**WHAT YOU ARE ASKED TO DO**
Please give back, word for word, only the lines starting at the one containing "packedOperands 0x0007#16 0x312345678#64" and ending at the one containing "State, exec (.enc" within the material below.

**MATERIAL FOR THIS EXERCISE**
>>>>>
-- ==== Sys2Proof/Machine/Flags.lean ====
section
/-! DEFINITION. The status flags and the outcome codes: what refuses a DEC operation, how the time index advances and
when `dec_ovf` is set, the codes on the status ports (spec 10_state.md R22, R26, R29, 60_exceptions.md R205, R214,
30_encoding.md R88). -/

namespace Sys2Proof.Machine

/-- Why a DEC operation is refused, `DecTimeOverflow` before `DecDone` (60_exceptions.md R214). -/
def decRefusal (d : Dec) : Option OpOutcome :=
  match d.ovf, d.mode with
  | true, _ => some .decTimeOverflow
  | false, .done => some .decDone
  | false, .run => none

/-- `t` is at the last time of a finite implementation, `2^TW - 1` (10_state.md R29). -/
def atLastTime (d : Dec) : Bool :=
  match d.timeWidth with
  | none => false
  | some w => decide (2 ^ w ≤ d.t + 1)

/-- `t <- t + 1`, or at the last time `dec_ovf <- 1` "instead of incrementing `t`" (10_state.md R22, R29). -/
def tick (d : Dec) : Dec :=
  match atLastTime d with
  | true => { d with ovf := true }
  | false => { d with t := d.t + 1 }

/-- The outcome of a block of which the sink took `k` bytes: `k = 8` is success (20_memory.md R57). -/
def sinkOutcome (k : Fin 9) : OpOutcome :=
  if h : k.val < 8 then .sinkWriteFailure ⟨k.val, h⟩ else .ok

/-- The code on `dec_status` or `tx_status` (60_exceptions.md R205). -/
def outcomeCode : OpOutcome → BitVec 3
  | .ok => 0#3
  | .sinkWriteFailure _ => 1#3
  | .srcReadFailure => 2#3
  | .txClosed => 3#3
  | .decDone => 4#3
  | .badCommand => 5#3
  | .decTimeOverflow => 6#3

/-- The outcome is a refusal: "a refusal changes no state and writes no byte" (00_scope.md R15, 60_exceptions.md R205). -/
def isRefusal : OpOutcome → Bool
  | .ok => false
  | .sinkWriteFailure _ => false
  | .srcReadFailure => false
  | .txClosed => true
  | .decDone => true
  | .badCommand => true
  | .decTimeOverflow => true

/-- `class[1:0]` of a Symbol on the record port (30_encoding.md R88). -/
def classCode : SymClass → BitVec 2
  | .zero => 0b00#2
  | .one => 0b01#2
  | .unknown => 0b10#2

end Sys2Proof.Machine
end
<<<<<
>>>>>
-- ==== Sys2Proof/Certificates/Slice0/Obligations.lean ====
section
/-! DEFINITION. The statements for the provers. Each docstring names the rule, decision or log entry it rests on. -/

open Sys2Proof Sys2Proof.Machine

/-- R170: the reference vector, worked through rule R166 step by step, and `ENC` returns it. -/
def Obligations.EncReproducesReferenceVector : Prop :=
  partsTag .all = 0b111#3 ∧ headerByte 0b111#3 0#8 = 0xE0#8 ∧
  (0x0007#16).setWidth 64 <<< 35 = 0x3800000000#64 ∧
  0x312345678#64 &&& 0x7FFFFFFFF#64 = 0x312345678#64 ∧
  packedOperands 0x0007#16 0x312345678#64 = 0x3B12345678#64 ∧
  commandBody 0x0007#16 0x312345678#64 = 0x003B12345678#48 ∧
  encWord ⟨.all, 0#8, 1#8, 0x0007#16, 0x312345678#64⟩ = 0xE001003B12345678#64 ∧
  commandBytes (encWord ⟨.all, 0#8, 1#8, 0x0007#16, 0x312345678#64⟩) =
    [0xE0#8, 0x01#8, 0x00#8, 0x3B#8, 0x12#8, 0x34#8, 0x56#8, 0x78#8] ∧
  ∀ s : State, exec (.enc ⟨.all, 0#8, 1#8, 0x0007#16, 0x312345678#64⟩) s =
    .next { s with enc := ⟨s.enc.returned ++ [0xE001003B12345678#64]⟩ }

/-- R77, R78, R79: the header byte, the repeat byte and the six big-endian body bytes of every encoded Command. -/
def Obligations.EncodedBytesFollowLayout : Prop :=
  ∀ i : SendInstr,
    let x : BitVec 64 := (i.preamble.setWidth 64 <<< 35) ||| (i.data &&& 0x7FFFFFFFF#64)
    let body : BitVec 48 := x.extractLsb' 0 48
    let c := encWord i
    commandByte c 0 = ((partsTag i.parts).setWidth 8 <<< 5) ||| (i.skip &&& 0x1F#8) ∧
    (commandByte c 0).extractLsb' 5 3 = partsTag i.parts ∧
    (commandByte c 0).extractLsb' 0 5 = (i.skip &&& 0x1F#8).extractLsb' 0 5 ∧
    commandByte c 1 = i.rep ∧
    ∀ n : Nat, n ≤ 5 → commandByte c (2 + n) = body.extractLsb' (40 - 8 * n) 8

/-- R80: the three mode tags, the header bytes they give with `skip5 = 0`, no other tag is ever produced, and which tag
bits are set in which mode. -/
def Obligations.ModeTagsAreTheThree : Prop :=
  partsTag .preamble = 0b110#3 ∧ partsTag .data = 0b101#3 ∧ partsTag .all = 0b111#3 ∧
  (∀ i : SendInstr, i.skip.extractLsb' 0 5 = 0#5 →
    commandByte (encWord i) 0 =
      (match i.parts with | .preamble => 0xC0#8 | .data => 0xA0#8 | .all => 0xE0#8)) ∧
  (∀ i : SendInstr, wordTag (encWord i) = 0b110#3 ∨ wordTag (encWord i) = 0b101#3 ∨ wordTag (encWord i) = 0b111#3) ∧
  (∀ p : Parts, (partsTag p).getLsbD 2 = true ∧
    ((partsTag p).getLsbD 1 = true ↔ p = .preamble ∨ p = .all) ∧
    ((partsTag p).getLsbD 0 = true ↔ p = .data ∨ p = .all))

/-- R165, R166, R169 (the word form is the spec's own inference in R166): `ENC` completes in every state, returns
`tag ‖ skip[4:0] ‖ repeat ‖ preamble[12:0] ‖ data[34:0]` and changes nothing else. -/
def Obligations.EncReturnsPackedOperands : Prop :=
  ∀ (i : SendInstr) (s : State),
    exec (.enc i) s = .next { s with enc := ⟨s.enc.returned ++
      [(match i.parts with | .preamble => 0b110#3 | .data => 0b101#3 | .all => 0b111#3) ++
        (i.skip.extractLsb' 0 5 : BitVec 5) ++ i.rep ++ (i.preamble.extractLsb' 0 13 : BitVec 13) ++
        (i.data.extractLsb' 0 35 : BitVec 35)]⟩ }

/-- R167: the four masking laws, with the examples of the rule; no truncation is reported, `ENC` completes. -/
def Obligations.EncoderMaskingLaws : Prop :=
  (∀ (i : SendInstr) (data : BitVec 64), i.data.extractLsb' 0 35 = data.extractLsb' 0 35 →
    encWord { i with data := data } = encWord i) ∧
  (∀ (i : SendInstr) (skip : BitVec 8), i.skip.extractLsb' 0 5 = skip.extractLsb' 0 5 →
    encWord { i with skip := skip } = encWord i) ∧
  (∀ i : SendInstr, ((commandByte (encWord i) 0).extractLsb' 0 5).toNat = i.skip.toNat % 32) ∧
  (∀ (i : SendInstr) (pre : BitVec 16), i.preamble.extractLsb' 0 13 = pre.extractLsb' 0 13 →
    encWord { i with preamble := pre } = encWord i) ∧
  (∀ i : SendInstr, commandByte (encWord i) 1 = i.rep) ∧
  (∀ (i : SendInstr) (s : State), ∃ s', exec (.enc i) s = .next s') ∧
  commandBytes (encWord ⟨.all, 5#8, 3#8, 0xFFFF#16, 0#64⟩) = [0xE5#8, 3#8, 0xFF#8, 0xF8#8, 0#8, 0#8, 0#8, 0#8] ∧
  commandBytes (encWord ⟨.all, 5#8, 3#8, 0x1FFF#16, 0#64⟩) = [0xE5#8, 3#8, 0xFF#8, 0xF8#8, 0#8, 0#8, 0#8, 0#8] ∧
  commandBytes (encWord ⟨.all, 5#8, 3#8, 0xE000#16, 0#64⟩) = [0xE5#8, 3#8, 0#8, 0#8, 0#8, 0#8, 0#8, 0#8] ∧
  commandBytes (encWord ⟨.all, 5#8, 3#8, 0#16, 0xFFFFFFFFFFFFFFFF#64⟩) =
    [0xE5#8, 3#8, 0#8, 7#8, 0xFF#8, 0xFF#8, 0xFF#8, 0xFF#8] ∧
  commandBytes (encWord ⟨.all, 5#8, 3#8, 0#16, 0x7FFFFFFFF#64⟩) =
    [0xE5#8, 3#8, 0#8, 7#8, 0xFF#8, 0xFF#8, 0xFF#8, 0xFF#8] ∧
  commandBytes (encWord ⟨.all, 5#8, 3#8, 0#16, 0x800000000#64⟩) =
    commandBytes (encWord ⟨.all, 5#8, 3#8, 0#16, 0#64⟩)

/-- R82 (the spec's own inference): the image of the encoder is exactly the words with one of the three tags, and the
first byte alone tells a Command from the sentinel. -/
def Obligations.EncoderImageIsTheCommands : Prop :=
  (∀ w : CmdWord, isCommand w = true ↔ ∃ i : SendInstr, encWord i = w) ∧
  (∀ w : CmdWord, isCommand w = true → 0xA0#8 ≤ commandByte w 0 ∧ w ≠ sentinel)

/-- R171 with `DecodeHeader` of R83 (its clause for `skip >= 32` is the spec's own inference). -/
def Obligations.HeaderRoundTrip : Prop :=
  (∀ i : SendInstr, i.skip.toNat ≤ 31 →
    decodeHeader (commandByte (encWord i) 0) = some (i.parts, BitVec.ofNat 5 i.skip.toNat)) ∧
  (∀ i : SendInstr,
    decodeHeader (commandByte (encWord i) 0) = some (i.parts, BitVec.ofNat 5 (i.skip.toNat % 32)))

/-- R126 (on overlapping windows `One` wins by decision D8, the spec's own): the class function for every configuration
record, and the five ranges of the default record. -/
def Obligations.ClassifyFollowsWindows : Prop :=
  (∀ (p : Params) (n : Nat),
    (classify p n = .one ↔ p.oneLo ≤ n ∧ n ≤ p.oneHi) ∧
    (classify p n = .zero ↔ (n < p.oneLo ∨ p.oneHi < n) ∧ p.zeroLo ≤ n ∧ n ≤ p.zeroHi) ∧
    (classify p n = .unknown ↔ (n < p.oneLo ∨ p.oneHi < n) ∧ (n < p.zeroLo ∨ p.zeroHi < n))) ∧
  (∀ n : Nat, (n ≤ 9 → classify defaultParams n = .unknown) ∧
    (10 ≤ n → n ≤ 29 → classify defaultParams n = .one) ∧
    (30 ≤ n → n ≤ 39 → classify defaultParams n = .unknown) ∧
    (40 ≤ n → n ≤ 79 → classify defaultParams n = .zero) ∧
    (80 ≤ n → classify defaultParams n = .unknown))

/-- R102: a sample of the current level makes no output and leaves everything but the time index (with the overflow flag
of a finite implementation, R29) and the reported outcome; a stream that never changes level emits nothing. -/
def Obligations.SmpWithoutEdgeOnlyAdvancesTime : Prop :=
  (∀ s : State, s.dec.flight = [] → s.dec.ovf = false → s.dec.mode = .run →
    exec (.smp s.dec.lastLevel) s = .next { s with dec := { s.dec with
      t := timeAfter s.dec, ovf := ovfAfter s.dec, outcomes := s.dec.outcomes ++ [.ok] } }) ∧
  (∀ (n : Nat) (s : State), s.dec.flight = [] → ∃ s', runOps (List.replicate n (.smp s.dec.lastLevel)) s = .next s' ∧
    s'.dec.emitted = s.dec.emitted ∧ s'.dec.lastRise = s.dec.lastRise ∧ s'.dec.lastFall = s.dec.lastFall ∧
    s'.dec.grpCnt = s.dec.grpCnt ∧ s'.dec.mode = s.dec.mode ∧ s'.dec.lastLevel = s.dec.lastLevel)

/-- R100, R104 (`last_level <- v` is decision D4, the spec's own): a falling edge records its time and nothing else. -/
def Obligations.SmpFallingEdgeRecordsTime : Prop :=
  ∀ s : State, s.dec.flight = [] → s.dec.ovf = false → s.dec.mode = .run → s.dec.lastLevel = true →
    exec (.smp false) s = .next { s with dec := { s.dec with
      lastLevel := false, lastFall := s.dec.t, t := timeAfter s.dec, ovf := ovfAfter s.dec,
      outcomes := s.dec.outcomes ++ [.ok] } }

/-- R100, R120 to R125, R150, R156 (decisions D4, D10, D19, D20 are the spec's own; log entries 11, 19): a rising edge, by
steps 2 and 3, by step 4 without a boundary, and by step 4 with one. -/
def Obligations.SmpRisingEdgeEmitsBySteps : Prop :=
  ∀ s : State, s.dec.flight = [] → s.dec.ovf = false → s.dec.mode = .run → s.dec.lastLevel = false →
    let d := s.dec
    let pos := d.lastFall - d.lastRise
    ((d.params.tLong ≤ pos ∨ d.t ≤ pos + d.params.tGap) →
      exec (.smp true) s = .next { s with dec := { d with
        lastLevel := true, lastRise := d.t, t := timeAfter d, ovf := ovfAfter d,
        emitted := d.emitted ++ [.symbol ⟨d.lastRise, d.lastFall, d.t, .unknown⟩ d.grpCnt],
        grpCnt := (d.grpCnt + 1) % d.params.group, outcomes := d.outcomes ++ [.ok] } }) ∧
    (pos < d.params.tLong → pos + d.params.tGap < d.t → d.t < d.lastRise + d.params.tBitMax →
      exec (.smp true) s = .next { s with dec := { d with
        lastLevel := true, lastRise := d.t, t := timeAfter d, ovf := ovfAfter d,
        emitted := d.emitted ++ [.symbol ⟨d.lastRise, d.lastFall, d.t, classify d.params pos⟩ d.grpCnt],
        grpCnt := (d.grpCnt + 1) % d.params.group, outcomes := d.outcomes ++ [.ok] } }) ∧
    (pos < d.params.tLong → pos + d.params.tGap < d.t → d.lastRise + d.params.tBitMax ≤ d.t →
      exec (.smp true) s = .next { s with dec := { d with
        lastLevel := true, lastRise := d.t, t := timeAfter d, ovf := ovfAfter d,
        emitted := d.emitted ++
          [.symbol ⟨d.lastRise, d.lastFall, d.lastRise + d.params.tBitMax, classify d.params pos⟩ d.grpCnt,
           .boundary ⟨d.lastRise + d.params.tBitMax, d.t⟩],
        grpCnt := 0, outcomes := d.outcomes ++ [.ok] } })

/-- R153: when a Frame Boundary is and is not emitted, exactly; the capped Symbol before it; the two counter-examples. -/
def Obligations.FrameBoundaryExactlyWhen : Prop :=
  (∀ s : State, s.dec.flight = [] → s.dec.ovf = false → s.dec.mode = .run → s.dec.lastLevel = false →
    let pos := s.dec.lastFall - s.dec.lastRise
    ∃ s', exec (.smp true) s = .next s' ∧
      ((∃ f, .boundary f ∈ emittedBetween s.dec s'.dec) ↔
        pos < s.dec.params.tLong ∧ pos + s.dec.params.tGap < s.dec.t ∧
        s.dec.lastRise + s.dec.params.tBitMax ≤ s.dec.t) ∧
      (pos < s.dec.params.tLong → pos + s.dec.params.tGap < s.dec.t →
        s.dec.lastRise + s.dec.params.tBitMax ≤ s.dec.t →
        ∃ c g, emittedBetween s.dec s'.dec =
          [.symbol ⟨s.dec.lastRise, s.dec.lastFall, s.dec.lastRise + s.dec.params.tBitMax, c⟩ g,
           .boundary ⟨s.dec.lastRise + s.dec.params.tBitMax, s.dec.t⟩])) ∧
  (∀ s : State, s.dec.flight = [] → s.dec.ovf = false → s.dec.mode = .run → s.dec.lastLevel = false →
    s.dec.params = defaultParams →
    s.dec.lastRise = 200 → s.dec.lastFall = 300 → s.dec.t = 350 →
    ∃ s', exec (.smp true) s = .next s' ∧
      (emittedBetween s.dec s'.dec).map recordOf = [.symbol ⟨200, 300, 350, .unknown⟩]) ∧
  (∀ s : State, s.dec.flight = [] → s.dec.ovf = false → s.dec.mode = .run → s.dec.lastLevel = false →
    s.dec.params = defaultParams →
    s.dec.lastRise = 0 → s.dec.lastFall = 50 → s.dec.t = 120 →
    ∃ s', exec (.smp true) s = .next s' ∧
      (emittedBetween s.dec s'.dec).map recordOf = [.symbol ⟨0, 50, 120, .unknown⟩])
<<<<<
>>>>>
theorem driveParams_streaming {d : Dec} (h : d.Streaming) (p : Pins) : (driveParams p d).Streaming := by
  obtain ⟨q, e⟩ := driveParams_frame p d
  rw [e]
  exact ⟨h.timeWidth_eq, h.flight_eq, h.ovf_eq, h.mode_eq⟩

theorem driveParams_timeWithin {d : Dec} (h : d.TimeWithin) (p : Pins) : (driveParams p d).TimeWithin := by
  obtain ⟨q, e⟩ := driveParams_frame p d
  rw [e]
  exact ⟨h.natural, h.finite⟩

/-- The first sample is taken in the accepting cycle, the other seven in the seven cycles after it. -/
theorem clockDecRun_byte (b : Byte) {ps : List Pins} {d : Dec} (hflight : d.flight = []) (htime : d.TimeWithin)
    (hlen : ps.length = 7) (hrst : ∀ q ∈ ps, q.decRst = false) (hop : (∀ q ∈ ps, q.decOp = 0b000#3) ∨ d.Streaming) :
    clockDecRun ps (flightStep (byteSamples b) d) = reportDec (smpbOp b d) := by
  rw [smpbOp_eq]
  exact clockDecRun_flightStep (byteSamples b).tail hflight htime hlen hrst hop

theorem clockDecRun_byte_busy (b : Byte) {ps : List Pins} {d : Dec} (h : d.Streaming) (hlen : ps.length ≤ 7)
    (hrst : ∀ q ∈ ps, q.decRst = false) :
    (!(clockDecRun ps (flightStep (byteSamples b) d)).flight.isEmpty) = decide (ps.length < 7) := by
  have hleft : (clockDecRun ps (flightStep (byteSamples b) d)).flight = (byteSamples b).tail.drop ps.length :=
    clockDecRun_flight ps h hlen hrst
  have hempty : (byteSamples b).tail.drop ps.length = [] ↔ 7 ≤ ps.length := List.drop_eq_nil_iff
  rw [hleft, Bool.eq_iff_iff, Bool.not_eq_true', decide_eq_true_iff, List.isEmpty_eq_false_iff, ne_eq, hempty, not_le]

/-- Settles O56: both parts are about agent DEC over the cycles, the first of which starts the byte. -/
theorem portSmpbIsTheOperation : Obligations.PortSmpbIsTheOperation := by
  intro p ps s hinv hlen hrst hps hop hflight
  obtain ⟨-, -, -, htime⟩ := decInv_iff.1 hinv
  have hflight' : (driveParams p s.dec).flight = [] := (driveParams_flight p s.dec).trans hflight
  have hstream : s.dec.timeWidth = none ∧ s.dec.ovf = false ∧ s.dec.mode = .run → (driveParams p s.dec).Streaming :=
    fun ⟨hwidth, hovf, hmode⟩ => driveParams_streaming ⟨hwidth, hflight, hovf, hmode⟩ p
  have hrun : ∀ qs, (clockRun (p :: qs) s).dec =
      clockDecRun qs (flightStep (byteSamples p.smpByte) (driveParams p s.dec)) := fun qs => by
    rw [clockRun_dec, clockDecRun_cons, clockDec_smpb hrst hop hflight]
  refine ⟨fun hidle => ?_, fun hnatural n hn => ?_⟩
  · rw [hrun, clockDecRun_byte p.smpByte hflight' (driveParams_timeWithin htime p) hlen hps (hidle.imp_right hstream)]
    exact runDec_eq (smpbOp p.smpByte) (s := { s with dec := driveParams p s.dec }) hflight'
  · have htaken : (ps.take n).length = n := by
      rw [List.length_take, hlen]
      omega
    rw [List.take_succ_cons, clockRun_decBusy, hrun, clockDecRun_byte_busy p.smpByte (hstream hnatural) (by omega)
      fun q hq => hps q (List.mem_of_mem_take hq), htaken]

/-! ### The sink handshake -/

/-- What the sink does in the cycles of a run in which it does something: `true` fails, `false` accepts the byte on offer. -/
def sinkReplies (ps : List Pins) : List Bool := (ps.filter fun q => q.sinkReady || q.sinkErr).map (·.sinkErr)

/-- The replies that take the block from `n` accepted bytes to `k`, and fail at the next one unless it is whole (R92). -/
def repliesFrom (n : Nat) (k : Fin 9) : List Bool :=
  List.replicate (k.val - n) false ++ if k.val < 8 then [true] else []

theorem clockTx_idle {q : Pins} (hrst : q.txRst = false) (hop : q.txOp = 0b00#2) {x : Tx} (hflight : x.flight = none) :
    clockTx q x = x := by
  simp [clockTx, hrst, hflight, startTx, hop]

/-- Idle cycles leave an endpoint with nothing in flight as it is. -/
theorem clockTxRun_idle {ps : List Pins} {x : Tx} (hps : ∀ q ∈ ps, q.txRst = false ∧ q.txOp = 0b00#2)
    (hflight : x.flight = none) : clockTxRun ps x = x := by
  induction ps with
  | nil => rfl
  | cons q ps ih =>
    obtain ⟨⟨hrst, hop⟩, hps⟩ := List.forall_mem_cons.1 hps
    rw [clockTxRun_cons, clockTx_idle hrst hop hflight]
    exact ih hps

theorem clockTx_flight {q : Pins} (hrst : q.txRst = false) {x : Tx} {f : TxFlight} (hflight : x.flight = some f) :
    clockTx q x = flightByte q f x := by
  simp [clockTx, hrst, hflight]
<<<<<
**OUTPUT BELOW**
  packedOperands 0x0007#16 0x312345678#64 = 0x3B12345678#64 ∧
  commandBody 0x0007#16 0x312345678#64 = 0x003B12345678#48 ∧
  encWord ⟨.all, 0#8, 1#8, 0x0007#16, 0x312345678#64⟩ = 0xE001003B12345678#64 ∧
  commandBytes (encWord ⟨.all, 0#8, 1#8, 0x0007#16, 0x312345678#64⟩) =
    [0xE0#8, 0x01#8, 0x00#8, 0x3B#8, 0x12#8, 0x34#8, 0x56#8, 0x78#8] ∧
  ∀ s : State, exec (.enc ⟨.all, 0#8, 1#8, 0x0007#16, 0x312345678#64⟩) s =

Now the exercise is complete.